In the case of a ternary alloy, the Cahn–Hilliard equation, Eq. 8, has to be solved twice, according to the following equations:

$\frac{\mathbf{\partial }{\mathit{X}}_{\mathit{B}}}{\mathbf{\partial }\mathit{t}}=\mathbf{\nabla }\left({\mathit{M}}_{\mathit{BB}}\mathbf{\nabla }\frac{\partial \mathit{F}}{\partial {\mathit{X}}_{\mathit{B}}}+{\mathit{M}}_{\mathit{BC}}\mathbf{\nabla }\frac{\partial \mathit{F}}{\partial {\mathit{X}}_{\mathit{C}}}\right),(12)$

$\frac{\mathbf{\partial }{\mathit{X}}_{\mathit{C}}}{\mathbf{\nabla }\mathit{t}}=\mathbf{\nabla }\left({\mathit{M}}_{\mathit{CB}}\mathbf{\nabla }\frac{\partial \mathit{F}}{\partial {\mathit{X}}_{\mathit{B}}}+{\mathit{M}}_{\mathit{CC}}\mathbf{\nabla }\frac{\partial \mathit{F}}{\partial {\mathit{X}}_{\mathit{C}}}\right).(13)$

The concentration $c_i\left(x,t\right)$ was replaced by the mole fraction X_A, X_B, or X_C in these equations. These were solved using the finite difference method with a time step Δt of 0.0005 s with a mesh of 128 × 128 nodes separated at a distance Δx of 1 nm. The mobility values, M_BB = 1, M_CC = 1, M_BC = -0.5, and M_CB = −0.5, and a gradient energy coefficient k = 5 x 10^–5 J/m² were used for the phase-field method of A–B–C ternary alloys. These values were chosen to obtain fast decomposition kinetics.

Results

Miscibility Gap and Spinodal Curve

Figures 1A–C illustrate the miscibility gap, free energy curve at 900 K, and the spinodal curve of the A–B–C alloy system, respectively, for the following interaction parameters, ${\Omega }_{AB}$ ${\Omega }_{BC}$ = ${\Omega }_{CA}$ = 25,000 J/mol. Figure 1A shows a single-phase at temperatures higher than approximately 1000 K to be above the miscibility gap for any alloy composition. In contrast, this diagram suggests a mixture of three phases, A-rich α₁, B-rich α_2, and C-rich α₃, at lower temperatures and for any alloy composition. The plot of G vs. X, as shown in Figure 1B, indicates three minimum points in the G vs. X curve representing the equilibrium A-rich α₁, B-rich α₂, and C-rich α₃ phase. Likewise, this plot shows a region of instability with maximum values of free energy where $\frac{{\partial }^{2}G}{\partial X^2} <0$, and thus the phase decomposition of the supersaturated solid solution can occur by the spinodal decomposition mechanism after aging treatment at temperatures lower than 1000 K. The saddle points can also be noted in the surfaces adjacent to the A-rich, B-rich, and C-rich sides of Figure 1B. The miscibility gap curve corresponding to these saddle points at different temperatures is shown in Figure 1C. After aging treatment, the spinodal decomposition process takes place at a temperature below this surface. Furthermore, the alloy composition with the highest instability for the spinodal decomposition corresponds to X_A =X_B = X_c = 1/3, located at the center of the miscibility gap. Above 1000 K, the α phase region increases its extension.

FIGURE 1

FIGURE 1. (A) Miscibility gap, (B) free energy curve, and (C) spinodal curve for the A–B–C alloy system, respectively, for ${\Omega }_{AB}$ = ${\Omega }_{BC}$ = ${\Omega }_{CA}$ = 25,000 J/mol at 900 K.

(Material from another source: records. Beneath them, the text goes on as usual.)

-- ==== Sys2Proof/Machine/Ops.lean ====
section
/-! DEFINITION. The operations every family shares: which side runs, events and fault records, free values, the Weir queue,
SRAM banks with their code. -/

namespace Sys2Proof.Machine

/-- A side runs (R13, R431 to R434): its supplies are up and its power-on reset is released. -/
def Common.runs (c : Common) : Bool := c.supply && !c.por

/-- A host command: nothing happens while the host side does not run (log entry 10). -/
def onHost (f : HostDie → HostDie) (d : Dies) : Dies := if d.host.com.runs then { d with host := f d.host } else d

/-- A field command: nothing happens while the field side does not run. -/
def onField (f : FieldDie → FieldDie) (d : Dies) : Dies := if d.field.com.runs then { d with field := f d.field } else d

/-- The answer of a command that changes the dies: a next state, the queue as it stands. -/
def ans (s : State) (f : Dies → Dies) : Host.Outcome State Fault Refusal := .next { s with dies := f s.dies }

/-- The answer of a host command. -/
def hostCmd (f : HostDie → HostDie) (s : State) : Host.Outcome State Fault Refusal := ans s (onHost f)

/-- The answer of a field command. -/
def fieldCmd (f : FieldDie → FieldDie) (s : State) : Host.Outcome State Fault Refusal := ans s (onField f)

/-- A change of the common part of one die. -/
def onCom (d : Side) (f : Common → Common) (ds : Dies) : Dies :=
  match d with
  | .host => onHost (fun h => { h with com := f h.com }) ds
  | .field => onField (fun g => { g with com := f g.com }) ds

/-- The common part of one die. -/
def comOf (d : Side) (ds : Dies) : Common :=
  match d with
  | .host => ds.host.com
  | .field => ds.field.com

/-- The other side of the barrier. -/
def Side.other : Side → Side
  | .host => .field
  | .field => .host

/-- A free value for purpose `k` (log entry 4): the value drawn, and the count moved on. -/
def draw (c : Common) (k : Nat) : Common × W32 := ({ c with free := c.free + 1 }, Config.freeWord c.free k)

/-- Event kinds of the model; the code words that stand for them are open (log entry 9). -/
inductive EvKind where
  | coast | coastEnd | realignWait | realign | numConflict | isaFault | famMismatch | sapLost | sapRate | rsmp | oscLock
  | stuck | supplyLow | uncorr | reserveLow | reserveOut | macMismatch | hot | laneFailed | degraded | tickLost
  | speedMismatch | loop | leadShort | mapOutside | headConflict | timeStep | classChange | standbyDiff | watch | silt
  | jumped | resync | pdac | evt | tickLock | tickRate | userEvt
  deriving DecidableEq, Repr

/-- The number of an event kind. -/
def evNo : EvKind → Nat
  | .coast => 0 | .coastEnd => 1 | .realignWait => 2 | .realign => 3 | .numConflict => 4 | .isaFault => 5
  | .famMismatch => 6 | .sapLost => 7 | .sapRate => 8 | .rsmp => 9 | .oscLock => 10 | .stuck => 11 | .supplyLow => 12
  | .uncorr => 13 | .reserveLow => 14 | .reserveOut => 15 | .macMismatch => 16 | .hot => 17 | .laneFailed => 18
  | .degraded => 19 | .tickLost => 20 | .speedMismatch => 21 | .loop => 22 | .leadShort => 23 | .mapOutside => 24
  | .headConflict => 25 | .timeStep => 26 | .classChange => 27 | .standbyDiff => 28 | .watch => 29 | .silt => 30
  | .jumped => 31 | .resync => 32 | .pdac => 33 | .evt => 34 | .tickLock => 35 | .tickRate => 36 | .userEvt => 37

/-- The words of an EVENT (R18): the code, then the data. -/
def evWords (k : EvKind) (data : List W32) : List W32 := Config.eventCode (evNo k) :: data

/-- A message put at the end of a die's Weir queue. -/
def weirQueue (c : Common) (m : WMsg) : Common := { c with weir := wQueue c.weir m }

/-- An EVENT raised on the field side: recorded, and sent to the host side as a message of type 7 (R18). -/
def fieldEvent (f : FieldDie) (k : EvKind) (data : List W32) : FieldDie :=
  let ws := evWords k data
  { f with com := weirQueue { f.com with events := ws :: f.com.events } ⟨7, 0, 0, ws⟩ }

/-- A fault record of the field side. -/
def fieldFault (f : FieldDie) (code : Nat) (data : List W32) : FieldDie :=
  { f with com := { f.com with faults := (code, data) :: f.com.faults } }

/-- A fault-log record of the host side (R375): SEQ one above the newest; a ring of 32,768 records that is full loses its oldest sector. -/
def hostFault (h : HostDie) (code : Nat) (data : List W32) : HostDie :=
  { h with boot := { h.boot with
      log := ⟨h.boot.logSeq + 1, h.dt.time, code, data⟩ :: (if h.boot.log.length < 32768 then h.boot.log else h.boot.log.take 32640), logSeq := (h.boot.logSeq + 1) % 2 ^ 32 } }

/-- The byte layout of a bank's codewords (R403): consecutive bytes, or word pairs of one half. -/
inductive CwLayout where
  | bytes | halves
  deriving DecidableEq, Repr

/-- The number of the codeword that holds byte `a` (R403): 2k + h stands for codeword k of half h. -/
def cwOf : CwLayout → Nat → Nat
  | .bytes, a => a / 8
  | .halves, a => 2 * (a / 4 / 4) + a / 4 % 2

/-- The bytes of a codeword. -/
def cwBytes : CwLayout → Nat → List Nat
  | .bytes, c => (List.range 8).map (fun i => 8 * c + i)
  | .halves, c =>
    let w := 4 * (c / 2) + c % 2
    (List.range 4).map (fun i => 4 * w + i) ++ (List.range 4).map (fun i => 4 * (w + 2) + i)

/-- The layout of a bank. -/
def layoutOf : BankId → CwLayout
  | .h0 | .h1 | .h2 | .h3 | .n | .e | .f => .bytes
  | .p0 | .p1 | .x | .y | .z => .halves

/-- The size of a bank in bytes (R138, R377). -/
def bankSize : BankId → Nat
  | .h0 | .h1 | .h2 | .h3 => 0x80000
  | .n => 0x100000
  | .e => 0x10000
  | .f | .p0 | .p1 => 0x40000
  | .x | .y => 0x80000
  | .z => 0x100000

/-- Rows of a bank: 16 codewords each (R404). -/
def bankRows (b : BankId) : Nat := bankSize b / 128

/-- The row of a codeword (R404; the numbering of the halves' rows is log entry 13). -/
def rowOf (b : BankId) (c : Nat) : Nat :=
  match layoutOf b with
  | .bytes => c / 16
  | .halves => c / 2 / 16 + c % 2 * (bankRows b / 2)

/-- The codewords of a row. -/
def rowCws (b : BankId) (r : Nat) : List Nat :=
  match layoutOf b with
  | .bytes => (List.range 16).map (fun i => 16 * r + i)
  | .halves =>
    let half := r / (bankRows b / 2)
    (List.range 16).map (fun i => 2 * (16 * (r % (bankRows b / 2)) + i) + half)

/-- The bank number of Legend 9200h (R423). -/
def bankNo : BankId → Nat
  | .h0 => 1 | .h1 => 2 | .h2 => 3 | .h3 => 4 | .n => 5 | .e => 6
  | .p0 => 7 | .p1 => 8 | .x => 9 | .y => 10 | .z => 11 | .f => 12

/-- The resource number of a bank's rows in the reserve ledger (R423); 0 for N and E, which have no spare rows. -/
def resOf : BankId → Nat
  | .x => 1 | .y => 2 | .z => 3 | .p0 => 4 | .p1 => 5 | .f => 6
  | .h0 => 7 | .h1 => 8 | .h2 => 9 | .h3 => 10
  | .n => 0 | .e => 0

/-- The spares of a resource in total (R414). -/
def sparesOf (r : Nat) : Nat :=
  if r = 1 ∨ r = 2 then 32 else if r = 3 then 64 else if 4 ≤ r ∧ r ≤ 10 then 16 else if r = 11 then 128
  else if r = 12 ∨ r = 13 ∨ r = 14 then 1 else if r = 15 ∨ r = 16 then 4 else 0

/-- ROW_THRESH of MEM_CTRL. -/
def rowThresh (i : Integ) : Nat := fld i.ctrl 23 16

/-- A row made a repair candidate (R415), once. -/
def addCand (i : Integ) (r : RowId) : Integ :=
  if r.res = 0 ∨ r ∈ i.cand ∨ i.copying.map (·.1) = some r ∨ r ∈ i.copied.map (·.1) then i else { i with cand := i.cand ++ [r] }

/-- A read meets codeword `c` of a bank (R404, R405, R408, R415): the code corrects one bit, counts it and queues the write-back;
an uncorrectable codeword is counted and makes its row a candidate. The number is 0 clean, 1 corrected, 2 uncorrectable. -/
def eccMeet (id : BankId) (i : Integ) (b : Bank) (c : Nat) : Integ × Bank × Nat :=
  match tget 0 b.err c with
  | 0 => (i, b, 0)
  | 1 =>
    let n := tget 0 b.rowErr (rowOf id c) + 1
    let b := { b with cnt := ctrAdd b.cnt 0 1, last := w32 ((cwBytes (layoutOf id) c).headD 0), wb := if b.wb.contains c then b.wb else b.wb ++ [c],
                      rowErr := tput 0 b.rowErr (rowOf id c) n }
    (if rowThresh i ≠ 0 ∧ rowThresh i ≤ n then addCand i ⟨resOf id, rowOf id c⟩ else i, b, 1)
  | _ =>
    (addCand i ⟨resOf id, rowOf id c⟩,
     { b with cnt := ctrAdd b.cnt 1 1, last := w32 ((cwBytes (layoutOf id) c).headD 0) }, 2)

/-- The distinct codewords of the bytes from `a` on. -/
def cwsOf (lay : CwLayout) (a n : Nat) : List Nat := ((List.range n).map (fun i => cwOf lay (a + i))).eraseDups

/-- A read of `n` bytes meets the codewords that hold them: the uncorrectable ones are listed. -/
def eccRead (id : BankId) (i : Integ) (b : Bank) (a n : Nat) : Integ × Bank × List Nat :=
  (cwsOf (layoutOf id) a n).foldl (fun (p : Integ × Bank × List Nat) c =>
    let q := eccMeet id p.1 p.2.1 c
    (q.1, q.2.1, if q.2.2 = 2 then p.2.2 ++ [c] else p.2.2)) (i, b, [])

/-- Bytes written to a bank (R403, R405, R409): a codeword written whole loses its error; a part of an uncorrectable codeword
zeroes its other bytes and counts ZEROED; a pending write-back of a codeword written is dropped. -/
def bankWrite (id : BankId) (b : Bank) (a : Nat) (v : List Byte) : Bank :=
  let b := (cwsOf (layoutOf id) a v.length).foldl (fun (b : Bank) c =>
    let st := tget 0 b.err c
    if st = 0 then b
    else
      let bs := cwBytes (layoutOf id) c
      let whole := bs.all (fun k => a ≤ k && k < a + v.length)
      let b := { b with err := tput 0 b.err c 0, wb := b.wb.filter (· ≠ c) }
      if st = 1 ∨ whole then b
      else { b with mem := bs.foldl (fun m k => wr8 m k 0) b.mem, cnt := ctrAdd b.cnt 2 1 }) b
  { b with mem := wrBytes b.mem a v }

/-- The bytes of a bank from an address on. -/
def bankBytes (b : Bank) (a n : Nat) : List Byte := (List.range n).map (fun i => rd8 b.mem (a + i))

/-- A bank of the host die. -/
def hostBank (h : HostDie) : BankId → Bank
  | .h0 => h.h0
  | .h1 => h.h1
  | .h2 => h.h2
  | .h3 => h.h3
  | .n => h.n
  | .e => h.e
  | _ => bank0

/-- The host die with one of its banks replaced. -/
def hostSetBank (h : HostDie) (id : BankId) (b : Bank) : HostDie :=
  match id with
  | .h0 => { h with h0 := b }
  | .h1 => { h with h1 := b }
  | .h2 => { h with h2 := b }
  | .h3 => { h with h3 := b }
  | .n => { h with n := b }
  | .e => { h with e := b }
  | _ => h

/-- A bank of the field die. -/
def fieldBank (f : FieldDie) : BankId → Bank
  | .f => f.bk.f
  | .p0 => f.bk.p0
  | .p1 => f.bk.p1
  | .x => f.bk.x
  | .y => f.bk.y
  | .z => f.bk.z
  | _ => bank0

/-- The field die with one of its banks replaced. -/
def fieldSetBank (f : FieldDie) (id : BankId) (b : Bank) : FieldDie :=
  match id with
  | .f => { f with bk := { f.bk with f := b } }
  | .p0 => { f with bk := { f.bk with p0 := b } }
  | .p1 => { f with bk := { f.bk with p1 := b } }
  | .x => { f with bk := { f.bk with x := b } }
  | .y => { f with bk := { f.bk with y := b } }
  | .z => { f with bk := { f.bk with z := b } }
  | _ => f

/-- The event and the fault record of an uncorrectable codeword (R408): the bank and the address. -/
def uncorrData (id : BankId) (c : Nat) : List W32 := [w32 (bankNo id), w32 ((cwBytes (layoutOf id) c).headD 0)]

/-- A read of field-bank bytes: the bytes, none where a codeword of theirs is uncorrectable. -/
def fieldReadBank (f : FieldDie) (id : BankId) (a n : Nat) : FieldDie × Option (List Byte) :=
  let r := eccRead id f.com.integ (fieldBank f id) a n
  let g := fieldSetBank { f with com := { f.com with integ := r.1 } } id r.2.1
  let g := r.2.2.foldl (fun g c => fieldFault (fieldEvent g .uncorr (uncorrData id c)) 0x103 (uncorrData id c)) g
  (g, if r.2.2 = [] then some (bankBytes (fieldBank f id) a n) else none)

/-- A write of field-bank bytes. -/
def fieldWriteBank (f : FieldDie) (id : BankId) (a : Nat) (v : List Byte) : FieldDie :=
  fieldSetBank f id (bankWrite id (fieldBank f id) a v)

/-- A register word of a byte list, little-endian. -/
def wordsOfBytes : List Byte → List W32
  | a :: b :: c :: d :: t => w32 (ofBytesLE [a, b, c, d]) :: wordsOfBytes t
  | [] => []
  | l => [w32 (ofBytesLE l)]

/-- A list padded with zero bytes, or cut, to `n` bytes. -/
def fixLen (n : Nat) (l : List Byte) : List Byte := (l ++ List.replicate (n - l.length) 0).take n

/-- Bytes `lo` to `lo + n - 1` of a list. -/
def slice (l : List Byte) (lo n : Nat) : List Byte := (l.drop lo).take n

end Sys2Proof.Machine
end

The maximum temperature of the miscibility gap increases with the interaction parameters, and thus the aging for phase separation can be conducted at higher temperatures.

Figures 2A–C show the isothermal sections of ternary A–B–C phase diagrams at 600, 800, and 1000 K, respectively, for ${\Omega }_{AB}$ = ${\Omega }_{BC}$ = ${\Omega }_{CA}$ = 25,000 J/mol, case I. The miscibility gap or equilibrium curve is shown in green, while the spinodal curve is in blue. The spinodal curve shows an island of A-rich α₁, B-rich α₂, and C-rich α₃ phases at 600 and 800 K. As expected, the spinodal curve island decreases with temperature, which is absent at 1000 K, as shown in Figure 2C. The α phase appeared at the center of the equilibrium diagram. Thus, any alloy with composition located within the spinodal curve island is expected to decompose spinodally into a mixture of A-rich α₁, B-rich α₂, and C-rich α₃ phases. In contrast, the equilibrium diagram shows the regions of α₁, α₂, and α₃ phases, as shown in Figures 2B,C, which decrease their solubility with the decrease in temperature. Furthermore, these phases are composed of the respective pure elements at 600 K, where no solubility curves are seen, as shown in Figure 2B. Two-phase regions are also noted between the single-phase regions in the ternary phase diagrams at 800 and 1000 K, as shown in Figures 2B,C.

FIGURE 2

FIGURE 2. Isothermal sections of the miscibility gap and spinodal curve for the A–B–C alloy system with ${\Omega }_{AB}$ = ${\Omega }_{BC}$ = ${\Omega }_{CA}$ = 25,000 J/mol at (A) 600 K, (B) 800 K, and (C) 1000 K.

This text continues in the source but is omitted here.